Academy in Boston Spa, West Yorkshire, England

Boston Spa Academy (formerly Boston Spa Comprehensive School) is a coeducational secondary school for pupils aged 11-19 years old on Clifford Moor Road in Boston Spa, West Yorkshire, England. It is larger than other secondary schools in the area, with 1500 students on roll, including 350 in the sixth form. Boston Spa and neighbouring Wetherby High School have large catchment areas and take pupils from much of north and east Leeds.Over recent years, the proportion of pupils attending Boston Spa Academy from the local areas has significantly increased as the reputation of the school has improved following on from significant improvements in performance. In 2019, Boston Spa was placed in the top 5% of schools nationally and for sixth form was in the highest 250 performing providers in the country.

==History==
The school developed from the village secondary modern school on High Street. The school opened in 1973. It was made a specialist sports college in 2000, with outside backing from organisations such as Leeds United A.F.C. It has led to partnerships with the Leeds United male and female academies. In 2017 Boston Spa School became Boston Spa Academy.

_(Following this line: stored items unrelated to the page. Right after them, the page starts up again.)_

-- ==== Sys2Proof/Laws/State.lean ====
section
/-! SUPPORT. What each named update of State writes and what it leaves alone: one lemma per field per update. -/

namespace Sys2Proof

/-! ## One per side, one per product -/

@[simp] theorem Sides.get_set_same {α : Type} (x : Sides α) (d : Side) (v : α) : (x.set d v).get d = v := by cases d <;> rfl
@[simp] theorem Sides.get_set_other {α : Type} (x : Sides α) (d : Side) (v : α) : (x.set d v).get d.other = x.get d.other := by
  cases d <;> rfl
theorem Sides.get_set_ne {α : Type} (x : Sides α) {d e : Side} (v : α) (h : e ≠ d) : (x.set d v).get e = x.get e := by
  cases d <;> cases e <;> first | rfl | exact absurd rfl h
@[simp] theorem Sides.set_get {α : Type} (x : Sides α) (d : Side) : x.set d (x.get d) = x := by cases d <;> rfl
@[simp] theorem Sides.set_set {α : Type} (x : Sides α) (d : Side) (v w : α) : (x.set d v).set d w = x.set d w := by cases d <;> rfl
theorem Sides.ext_get {α : Type} {x y : Sides α} (h : ∀ d, x.get d = y.get d) : x = y := by
  have ha := h .a; have hb := h .b; cases x; cases y; simp_all [Sides.get]
@[simp] theorem Three.get_set_same {α : Type} (x : Three α) (d : Product) (v : α) : (x.set d v).get d = v := by cases d <;> rfl
theorem Three.get_set_ne {α : Type} (x : Three α) {d e : Product} (v : α) (h : e ≠ d) : (x.set d v).get e = x.get e := by
  cases d <;> cases e <;> first | rfl | exact absurd rfl h
@[simp] theorem Three.set_get {α : Type} (x : Three α) (d : Product) : x.set d (x.get d) = x := by cases d <;> rfl
@[simp] theorem Three.set_set {α : Type} (x : Three α) (d : Product) (v w : α) : (x.set d v).set d w = x.set d w := by cases d <;> rfl
@[simp] theorem Three.get_map {α β : Type} (x : Three α) (f : α → β) (p : Product) : (x.map f).get p = f (x.get p) := by cases p <;> rfl
theorem Three.ext_get {α : Type} {x y : Three α} (h : ∀ d, x.get d = y.get d) : x = y := by
  have h1 := h .p1; have h2 := h .p2; have h3 := h .p3; cases x; cases y; simp_all [Three.get]
@[simp] theorem Eight.get_set_same {α : Type} (x : Eight α) (r : Role) (v : α) : (x.set r v).get r = v := by cases r <;> rfl
theorem Eight.get_set_ne {α : Type} (x : Eight α) {r q : Role} (v : α) (h : q ≠ r) : (x.set r v).get q = x.get q := by
  cases r <;> cases q <;> first | rfl | exact absurd rfl h
@[simp] theorem Eight.get_ofFun {α : Type} (f : Role → α) (r : Role) : (Eight.ofFun f).get r = f r := by cases r <;> rfl
@[simp] theorem Five.get_set_same {α : Type} (x : Five α) (g : Grade) (v : α) : (x.set g v).get g = v := by cases g <;> rfl
theorem Five.get_set_ne {α : Type} (x : Five α) {g k : Grade} (v : α) (h : k ≠ g) : (x.set g v).get k = x.get k := by
  cases g <;> cases k <;> first | rfl | exact absurd rfl h
@[simp] theorem Five.get_ofFun {α : Type} (f : Grade → α) (g : Grade) : (Five.ofFun f).get g = f g := by cases g <;> rfl
@[simp] theorem Side.other_ne (d : Side) : d.other ≠ d := by cases d <;> decide
@[simp] theorem Side.ne_other (d : Side) : d ≠ d.other := by cases d <;> decide
@[simp] theorem Side.other_other (d : Side) : d.other.other = d := by cases d <;> rfl

end Sys2Proof

namespace Sys2Proof.Machine


/-! ## Revisions.wroteTo -/

@[simp] theorem Revisions.wroteTo_device (r : Revisions) (ps : List RetPart) : (r.wroteTo ps).device = r.device := rfl
@[simp] theorem Revisions.wroteTo_fp (r : Revisions) (ps : List RetPart) : (r.wroteTo ps).fp = r.fp := rfl
@[simp] theorem Revisions.wroteTo_table (r : Revisions) (ps : List RetPart) : (r.wroteTo ps).table = r.table := rfl
@[simp] theorem Revisions.wroteTo_price (r : Revisions) (ps : List RetPart) : (r.wroteTo ps).price = r.price := rfl
@[simp] theorem Revisions.wroteTo_meters (r : Revisions) (ps : List RetPart) : (r.wroteTo ps).meters = r.meters := rfl
@[simp] theorem Revisions.wroteTo_halt (r : Revisions) (ps : List RetPart) : (r.wroteTo ps).halt = r.halt := rfl
@[simp] theorem Revisions.wroteTo_readers (r : Revisions) (ps : List RetPart) : (r.wroteTo ps).readers = r.readers := rfl
@[simp] theorem Revisions.wroteTo_mirror (r : Revisions) (ps : List RetPart) : (r.wroteTo ps).mirror = r.mirror := rfl
@[simp] theorem Revisions.wroteTo_force (r : Revisions) (ps : List RetPart) : (r.wroteTo ps).force = r.force := rfl
@[simp] theorem Revisions.wroteTo_reads (r : Revisions) (ps : List RetPart) : (r.wroteTo ps).reads = r.reads := rfl
@[simp] theorem Revisions.wroteTo_wrote (r : Revisions) (ps : List RetPart) : (r.wroteTo ps).wrote = r.wrote ++ ps := rfl

/-! ## updFp -/

@[simp] theorem State.updFp_pending (s : State) (d : Side) (f : FuelPoint → FuelPoint) : (s.updFp d f).pending = s.pending := rfl
@[simp] theorem State.updFp_readBack (s : State) (d : Side) (f : FuelPoint → FuelPoint) : (s.updFp d f).readBack = s.readBack := rfl
@[simp] theorem State.updFp_free (s : State) (d : Side) (f : FuelPoint → FuelPoint) : (s.updFp d f).free = s.free := rfl
@[simp] theorem State.updFp_pw (s : State) (d : Side) (f : FuelPoint → FuelPoint) : (s.updFp d f).pw = s.pw := rfl
@[simp] theorem State.updFp_rtc (s : State) (d : Side) (f : FuelPoint → FuelPoint) : (s.updFp d f).rtc = s.rtc := rfl
@[simp] theorem State.updFp_ret (s : State) (d : Side) (f : FuelPoint → FuelPoint) : (s.updFp d f).ret = s.ret := rfl
@[simp] theorem State.updFp_port (s : State) (d : Side) (f : FuelPoint → FuelPoint) : (s.updFp d f).port = s.port := rfl
@[simp] theorem State.updFp_mem (s : State) (d : Side) (f : FuelPoint → FuelPoint) : (s.updFp d f).mem = s.mem := rfl
@[simp] theorem State.updFp_rev (s : State) (d : Side) (f : FuelPoint → FuelPoint) : (s.updFp d f).rev = s.rev := rfl
@[simp] theorem State.updFp_fp (s : State) (d : Side) (f : FuelPoint → FuelPoint) : (s.updFp d f).fp = s.fp.set d (f (s.fp.get d)) := rfl
@[simp] theorem State.updFp_met (s : State) (d : Side) (f : FuelPoint → FuelPoint) : (s.updFp d f).met = s.met := rfl
@[simp] theorem State.updFp_vlv (s : State) (d : Side) (f : FuelPoint → FuelPoint) : (s.updFp d f).vlv = s.vlv := rfl
@[simp] theorem State.updFp_mot (s : State) (d : Side) (f : FuelPoint → FuelPoint) : (s.updFp d f).mot = s.mot := rfl
@[simp] theorem State.updFp_price (s : State) (d : Side) (f : FuelPoint → FuelPoint) : (s.updFp d f).price = s.price := rfl
@[simp] theorem State.updFp_disp (s : State) (d : Side) (f : FuelPoint → FuelPoint) : (s.updFp d f).disp = s.disp := rfl
@[simp] theorem State.updFp_rdr (s : State) (d : Side) (f : FuelPoint → FuelPoint) : (s.updFp d f).rdr = s.rdr := rfl
@[simp] theorem State.updFp_halt (s : State) (d : Side) (f : FuelPoint → FuelPoint) : (s.updFp d f).halt = s.halt := rfl
@[simp] theorem State.updFp_store (s : State) (d : Side) (f : FuelPoint → FuelPoint) : (s.updFp d f).store = s.store := rfl

/-! ## updRetSide -/

@[simp] theorem State.updRetSide_pending (s : State) (d : Side) (ps : List SidePart) (f : RetSide → RetSide) : (s.updRetSide d ps f).pending = s.pending := rfl
@[simp] theorem State.updRetSide_readBack (s : State) (d : Side) (ps : List SidePart) (f : RetSide → RetSide) : (s.updRetSide d ps f).readBack = s.readBack := rfl
@[simp] theorem State.updRetSide_free (s : State) (d : Side) (ps : List SidePart) (f : RetSide → RetSide) : (s.updRetSide d ps f).free = s.free := rfl
@[simp] theorem State.updRetSide_pw (s : State) (d : Side) (ps : List SidePart) (f : RetSide → RetSide) : (s.updRetSide d ps f).pw = s.pw := rfl
@[simp] theorem State.updRetSide_rtc (s : State) (d : Side) (ps : List SidePart) (f : RetSide → RetSide) : (s.updRetSide d ps f).rtc = s.rtc := rfl
@[simp] theorem State.updRetSide_ret (s : State) (d : Side) (ps : List SidePart) (f : RetSide → RetSide) : (s.updRetSide d ps f).ret = { s.ret with sides := s.ret.sides.set d (f (s.ret.sides.get d)) } := rfl
@[simp] theorem State.updRetSide_port (s : State) (d : Side) (ps : List SidePart) (f : RetSide → RetSide) : (s.updRetSide d ps f).port = s.port := rfl
@[simp] theorem State.updRetSide_mem (s : State) (d : Side) (ps : List SidePart) (f : RetSide → RetSide) : (s.updRetSide d ps f).mem = s.mem := rfl
@[simp] theorem State.updRetSide_rev (s : State) (d : Side) (ps : List SidePart) (f : RetSide → RetSide) : (s.updRetSide d ps f).rev = s.rev.wroteTo (ps.map (RetPart.side d)) := rfl
@[simp] theorem State.updRetSide_fp (s : State) (d : Side) (ps : List SidePart) (f : RetSide → RetSide) : (s.updRetSide d ps f).fp = s.fp := rfl
@[simp] theorem State.updRetSide_met (s : State) (d : Side) (ps : List SidePart) (f : RetSide → RetSide) : (s.updRetSide d ps f).met = s.met := rfl
@[simp] theorem State.updRetSide_vlv (s : State) (d : Side) (ps : List SidePart) (f : RetSide → RetSide) : (s.updRetSide d ps f).vlv = s.vlv := rfl
@[simp] theorem State.updRetSide_mot (s : State) (d : Side) (ps : List SidePart) (f : RetSide → RetSide) : (s.updRetSide d ps f).mot = s.mot := rfl
@[simp] theorem State.updRetSide_price (s : State) (d : Side) (ps : List SidePart) (f : RetSide → RetSide) : (s.updRetSide d ps f).price = s.price := rfl
@[simp] theorem State.updRetSide_disp (s : State) (d : Side) (ps : List SidePart) (f : RetSide → RetSide) : (s.updRetSide d ps f).disp = s.disp := rfl
@[simp] theorem State.updRetSide_rdr (s : State) (d : Side) (ps : List SidePart) (f : RetSide → RetSide) : (s.updRetSide d ps f).rdr = s.rdr := rfl
@[simp] theorem State.updRetSide_halt (s : State) (d : Side) (ps : List SidePart) (f : RetSide → RetSide) : (s.updRetSide d ps f).halt = s.halt := rfl
@[simp] theorem State.updRetSide_store (s : State) (d : Side) (ps : List SidePart) (f : RetSide → RetSide) : (s.updRetSide d ps f).store = s.store := rfl

/-! ## updSale -/

@[simp] theorem State.updSale_pending (s : State) (d : Side) (ps : List SalePart) (f : Sale → Sale) : (s.updSale d ps f).pending = s.pending := rfl
@[simp] theorem State.updSale_readBack (s : State) (d : Side) (ps : List SalePart) (f : Sale → Sale) : (s.updSale d ps f).readBack = s.readBack := rfl
@[simp] theorem State.updSale_free (s : State) (d : Side) (ps : List SalePart) (f : Sale → Sale) : (s.updSale d ps f).free = s.free := rfl
@[simp] theorem State.updSale_pw (s : State) (d : Side) (ps : List SalePart) (f : Sale → Sale) : (s.updSale d ps f).pw = s.pw := rfl
@[simp] theorem State.updSale_rtc (s : State) (d : Side) (ps : List SalePart) (f : Sale → Sale) : (s.updSale d ps f).rtc = s.rtc := rfl
@[simp] theorem State.updSale_ret (s : State) (d : Side) (ps : List SalePart) (f : Sale → Sale) : (s.updSale d ps f).ret = { s.ret with sides := s.ret.sides.set d { s.ret.sides.get d with sale := f (s.ret.sides.get d).sale } } := rfl
@[simp] theorem State.updSale_port (s : State) (d : Side) (ps : List SalePart) (f : Sale → Sale) : (s.updSale d ps f).port = s.port := rfl
@[simp] theorem State.updSale_mem (s : State) (d : Side) (ps : List SalePart) (f : Sale → Sale) : (s.updSale d ps f).mem = s.mem := rfl
@[simp] theorem State.updSale_rev (s : State) (d : Side) (ps : List SalePart) (f : Sale → Sale) : (s.updSale d ps f).rev = s.rev.wroteTo ((ps.map SidePart.sale).map (RetPart.side d)) := rfl
@[simp] theorem State.updSale_fp (s : State) (d : Side) (ps : List SalePart) (f : Sale → Sale) : (s.updSale d ps f).fp = s.fp := rfl
@[simp] theorem State.updSale_met (s : State) (d : Side) (ps : List SalePart) (f : Sale → Sale) : (s.updSale d ps f).met = s.met := rfl
@[simp] theorem State.updSale_vlv (s : State) (d : Side) (ps : List SalePart) (f : Sale → Sale) : (s.updSale d ps f).vlv = s.vlv := rfl
@[simp] theorem State.updSale_mot (s : State) (d : Side) (ps : List SalePart) (f : Sale → Sale) : (s.updSale d ps f).mot = s.mot := rfl
@[simp] theorem State.updSale_price (s : State) (d : Side) (ps : List SalePart) (f : Sale → Sale) : (s.updSale d ps f).price = s.price := rfl
@[simp] theorem State.updSale_disp (s : State) (d : Side) (ps : List SalePart) (f : Sale → Sale) : (s.updSale d ps f).disp = s.disp := rfl
@[simp] theorem State.updSale_rdr (s : State) (d : Side) (ps : List SalePart) (f : Sale → Sale) : (s.updSale d ps f).rdr = s.rdr := rfl
@[simp] theorem State.updSale_halt (s : State) (d : Side) (ps : List SalePart) (f : Sale → Sale) : (s.updSale d ps f).halt = s.halt := rfl
@[simp] theorem State.updSale_store (s : State) (d : Side) (ps : List SalePart) (f : Sale → Sale) : (s.updSale d ps f).store = s.store := rfl
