-- ==== Sys2Proof/Laws/Keeps.lean ====
section
/-! SUPPORT. Every shared operation keeps the queue of waiting commands, the model's own choice of what reads back good, and the law of the
host port. -/

namespace Sys2Proof.Machine

/-- What every operation keeps from `s` to `t`. -/
structure Keeps (s t : State) : Prop where
  pending : t.pending = s.pending
  readBack : t.readBack = s.readBack
  law : s.PortLaw → t.PortLaw

theorem Keeps.refl (s : State) : Keeps s s := ⟨rfl, rfl, id⟩
theorem Keeps.trans {s x y : State} (h : Keeps s x) (g : Keeps x y) : Keeps s y :=
  ⟨g.pending.trans h.pending, g.readBack.trans h.readBack, fun l => g.law (h.law l)⟩

/-- An operation that leaves the queue, that choice, the post queue, the take numbers and exchange memory alone keeps the rest. -/
theorem Keeps.same {s x y : State} (h : Keeps s x) (h1 : y.pending = x.pending) (h2 : y.readBack = x.readBack) (h3 : y.mem = x.mem)
    (h4 : y.port.takes = x.port.takes) (h5 : y.port.posts = x.port.posts) : Keeps s y :=
  h.trans ⟨h1, h2, fun l => ⟨by rw [h3]; exact l.memory, by rw [h4]; exact l.numbers, by rw [h4]; exact l.width, by rw [h5]; exact l.slots,
    by rw [h5]; exact l.once⟩⟩

theorem keeps_refl (s : State) : Keeps s s := .refl s
theorem keeps_ite {s a b : State} (c : Prop) [Decidable c] (ha : Keeps s a) (hb : Keeps s b) : Keeps s (if c then a else b) := by
  split <;> assumption
theorem keeps_foldl {α : Type} {s x : State} (f : State → α → State) (xs : List α) (h : Keeps s x)
    (hf : ∀ y a, Keeps y (f y a)) : Keeps s (xs.foldl f x) := by
  induction xs generalizing x with
  | nil => exact h
  | cons a rest ih => exact ih (h.trans (hf x a))

theorem State.updFp_keeps {s x : State} (h : Keeps s x) (d : Side) (f : FuelPoint → FuelPoint) : Keeps s (x.updFp d f) := h.same rfl rfl rfl rfl rfl
theorem State.updRetSide_keeps {s x : State} (h : Keeps s x) (d : Side) (ps : List SidePart) (f : RetSide → RetSide) :
    Keeps s (x.updRetSide d ps f) := h.same rfl rfl rfl rfl rfl
theorem State.updSale_keeps {s x : State} (h : Keeps s x) (d : Side) (ps : List SalePart) (f : Sale → Sale) : Keeps s (x.updSale d ps f) := h.same rfl rfl rfl rfl rfl
theorem State.updMeter_keeps {s x : State} (h : Keeps s x) (m : Meter) (f : Channel → Channel) : Keeps s (x.updMeter m f) := h.same rfl rfl rfl rfl rfl
theorem State.updRetMeter_keeps {s x : State} (h : Keeps s x) (m : Meter) (ps : List RetPart) (f : RetMeter → RetMeter) : Keeps s (x.updRetMeter m ps f) := h.same rfl rfl rfl rfl rfl
theorem State.updValveSide_keeps {s x : State} (h : Keeps s x) (d : Side) (f : ValveSide → ValveSide) : Keeps s (x.updValveSide d f) := h.same rfl rfl rfl rfl rfl
theorem State.updValve_keeps {s x : State} (h : Keeps s x) (v : Meter) (f : ValveDrive → ValveDrive) : Keeps s (x.updValve v f) := h.same rfl rfl rfl rfl rfl
theorem State.updBlend_keeps {s x : State} (h : Keeps s x) (d : Side) (f : BlendLoop → BlendLoop) : Keeps s (x.updBlend d f) := h.same rfl rfl rfl rfl rfl
theorem State.updMotor_keeps {s x : State} (h : Keeps s x) (m : Product) (f : MotorRec → MotorRec) : Keeps s (x.updMotor m f) := h.same rfl rfl rfl rfl rfl
theorem State.setStartQueue_keeps {s x : State} (h : Keeps s x) (q : List Product) : Keeps s (x.setStartQueue q) := h.same rfl rfl rfl rfl rfl
theorem State.updDisp_keeps {s x : State} (h : Keeps s x) (f : Display → Display) : Keeps s (x.updDisp f) := h.same rfl rfl rfl rfl rfl
theorem State.updHead_keeps {s x : State} (h : Keeps s x) (r : Role) (f : Head → Head) : Keeps s (x.updHead r f) := h.same rfl rfl rfl rfl rfl
theorem State.updLine_keeps {s x : State} (h : Keeps s x) (d : Side) (f : MessageLine → MessageLine) : Keeps s (x.updLine d f) := h.same rfl rfl rfl rfl rfl
theorem State.updReader_keeps {s x : State} (h : Keeps s x) (d : Side) (f : Reader → Reader) : Keeps s (x.updReader d f) := h.same rfl rfl rfl rfl rfl
theorem State.updHalt_keeps {s x : State} (h : Keeps s x) (f : HaltUnit → HaltUnit) : Keeps s (x.updHalt f) := h.same rfl rfl rfl rfl rfl
theorem State.updStore_keeps {s x : State} (h : Keeps s x) (f : StorePort → StorePort) : Keeps s (x.updStore f) := h.same rfl rfl rfl rfl rfl
theorem State.updPower_keeps {s x : State} (h : Keeps s x) (f : Power → Power) : Keeps s (x.updPower f) := h.same rfl rfl rfl rfl rfl
theorem State.setWakeTime_keeps {s x : State} (h : Keeps s x) (t : Word32) : Keeps s (x.setWakeTime t) := h.same rfl rfl rfl rfl rfl
theorem State.setApplied_keeps {s x : State} (h : Keeps s x) (d : Side) (p : PriceSet) : Keeps s (x.setApplied d p) := h.same rfl rfl rfl rfl rfl
theorem State.setPending_keeps {s x : State} (h : Keeps s x) (p : PriceSet) : Keeps s (x.setPending p) := h.same rfl rfl rfl rfl rfl
theorem State.setMark_keeps {s x : State} (h : Keeps s x) (d : Side) : Keeps s (x.setMark d) := h.same rfl rfl rfl rfl rfl
theorem State.clearPending_keeps {s x : State} (h : Keeps s x) : Keeps s x.clearPending := h.same rfl rfl rfl rfl rfl
theorem State.setPriceOrder_keeps {s x : State} (h : Keeps s x) (o : Option OrderRef) : Keeps s (x.setPriceOrder o) := h.same rfl rfl rfl rfl rfl
theorem State.rewrite_keeps {s x : State} (h : Keeps s x) (r : RecordId) : Keeps s (x.rewrite r) := h.same rfl rfl rfl rfl rfl
theorem State.attn_keeps {s x : State} (h : Keeps s x) (f : Attn) : Keeps s (x.attn f) := h.same rfl rfl rfl rfl rfl
theorem State.attnIf_keeps {s x : State} (h : Keeps s x) (c : Bool) (f : Attn) : Keeps s (x.attnIf c f) := by
  cases c <;> first | exact h | exact State.attn_keeps h f
theorem State.updPort_keeps {s x : State} (h : Keeps s x) (f : Port → Port) (h1 : (f x.port).takes = x.port.takes)
    (h2 : (f x.port).posts = x.port.posts) : Keeps s (x.updPort f) := h.same rfl rfl rfl h1 h2
theorem State.setMem_keeps {s x : State} (h : Keeps s x) (m : Memory) (hm : x.mem.wf = true → m.wf = true) : Keeps s (x.setMem m) :=
  h.trans ⟨rfl, rfl, fun l => ⟨hm l.memory, l.numbers, l.width, l.slots, l.once⟩⟩
theorem State.complete_keeps {s x : State} (h : Keeps s x) (r : OrderRef) (c : ResultCode) (n : Nat) :
    Keeps s (x.complete r c n) := by
  unfold State.complete
  split
  · exact State.attn_keeps (State.setMem_keeps h _ (fun w => Memory.writeHeader_wf w _ _ _ _ _ _)) _
  · exact h
theorem State.completeOpt_keeps {s x : State} (h : Keeps s x) (r : Option OrderRef) (c : ResultCode) (n : Nat) :
    Keeps s (x.completeOpt r c n) := by
  cases r <;> first | exact h | exact State.complete_keeps h _ _ _
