theorem State.Offers.initTotals_badTotal (h : s.Offers .initTotals n 0) {field : Nat} (hf : s.totalsField n = some field) :
    exec .initTotals s = .next (publish s ((s.takeSlot n).1.complete (s.takeSlot n).2.ref .badOrder field)) := by
  have hfield : (s.takeSlot n).1.totalsField (s.takeSlot n).2.ref.slot = some field := (State.takeSlot_totalsField s n).trans hf
  rw [h.exec_initTotals, State.orderInitTotals, hfield]

theorem State.Offers.initTotals_refused (h : s.Offers .initTotals n 0) (hf : s.totalsField n = none) {code : ResultCode} {detail : Nat}
    (hr : s.storeTest false none = some (code, detail)) :
    exec .initTotals s = .next (publish s ((s.takeSlot n).1.complete (s.takeSlot n).2.ref code detail)) := by
  have hfield : (s.takeSlot n).1.totalsField (s.takeSlot n).2.ref.slot = none := (State.takeSlot_totalsField s n).trans hf
  have htest : (s.takeSlot n).1.storeTest false none = some (code, detail) := (State.takeSlot_storeTest ..).trans hr
  rw [h.exec_initTotals, State.orderInitTotals, hfield]
  simp only [htest]

theorem State.Offers.initTotals_accepted (h : s.Offers .initTotals n 0) (hf : s.totalsField n = none) (ho : s.storeOpen false) :
    exec .initTotals s = .next (publish s ((s.takeSlot n).1.initTotals (s.takeSlot n).2)) := by
  have hfield : (s.takeSlot n).1.totalsField (s.takeSlot n).2.ref.slot = none := (State.takeSlot_totalsField s n).trans hf
  rw [h.exec_initTotals, State.orderInitTotals, hfield]
  simp only [State.storeTest_open (s := (s.takeSlot n).1) ho]

end owner

/-- The total of each meter. -/
def State.meterTotal (s : State) (m : Meter) : Nat := ((s.ret.meters.get m.side).get m.product).total

theorem State.takeSlot_meterTotal (s : State) (n : Nat) : (s.takeSlot n).1.meterTotal = s.meterTotal := rfl

/-- The totals of an accepted INIT_TOTALS, before the prerequisites are reviewed (R40, R179). -/
def State.totalled (s : State) (f : Meter → Nat) : State :=
  { s with ret := s.ret.withTotals f, rev := s.rev.wroteTo totalsParts
           met := ⟨s.met.a.map Channel.dropUnassigned, s.met.b.map Channel.dropUnassigned⟩, pw := { s.pw with totalsInvalid := false } }

theorem State.initTotals_eq (s : State) (o : Order) : s.initTotals o = ((s.storeEffect o .none false s.store.image
    { kind := .totalsInit, param := 0x81, old := sumTotals s.meterTotal, new := sumTotals (s.bodyTotal o.ref.slot), oldCheck := 0
      newCheck := 0 }).totalled (s.bodyTotal o.ref.slot)).reviewBoth := by
  have htotal : s.meterTotal = fun m => ((s.ret.meters.get m.side).get m.product).total := rfl
  rw [htotal]
  unfold State.initTotals
  dsimp only
  generalize s.storeEffect o .none false s.store.image _ = t
  rfl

==Location and student population==
The school is located in a largely suburban and semi-rural area, approximately 4 mi from Wetherby. The school community is predominantly White British teens. The largest minority ethnic groups are Indian and Pakistani.

A specialist learning centre, West Oaks School, is based on the school site.

The school was inspected by Ofsted on 9 and 10 May 2012, on the 'no notice' pilot, being notified the day before.
It was judged to be a Grade 2 'Good school' with good judgements in each of four key areas in achievement, behaviour and safety.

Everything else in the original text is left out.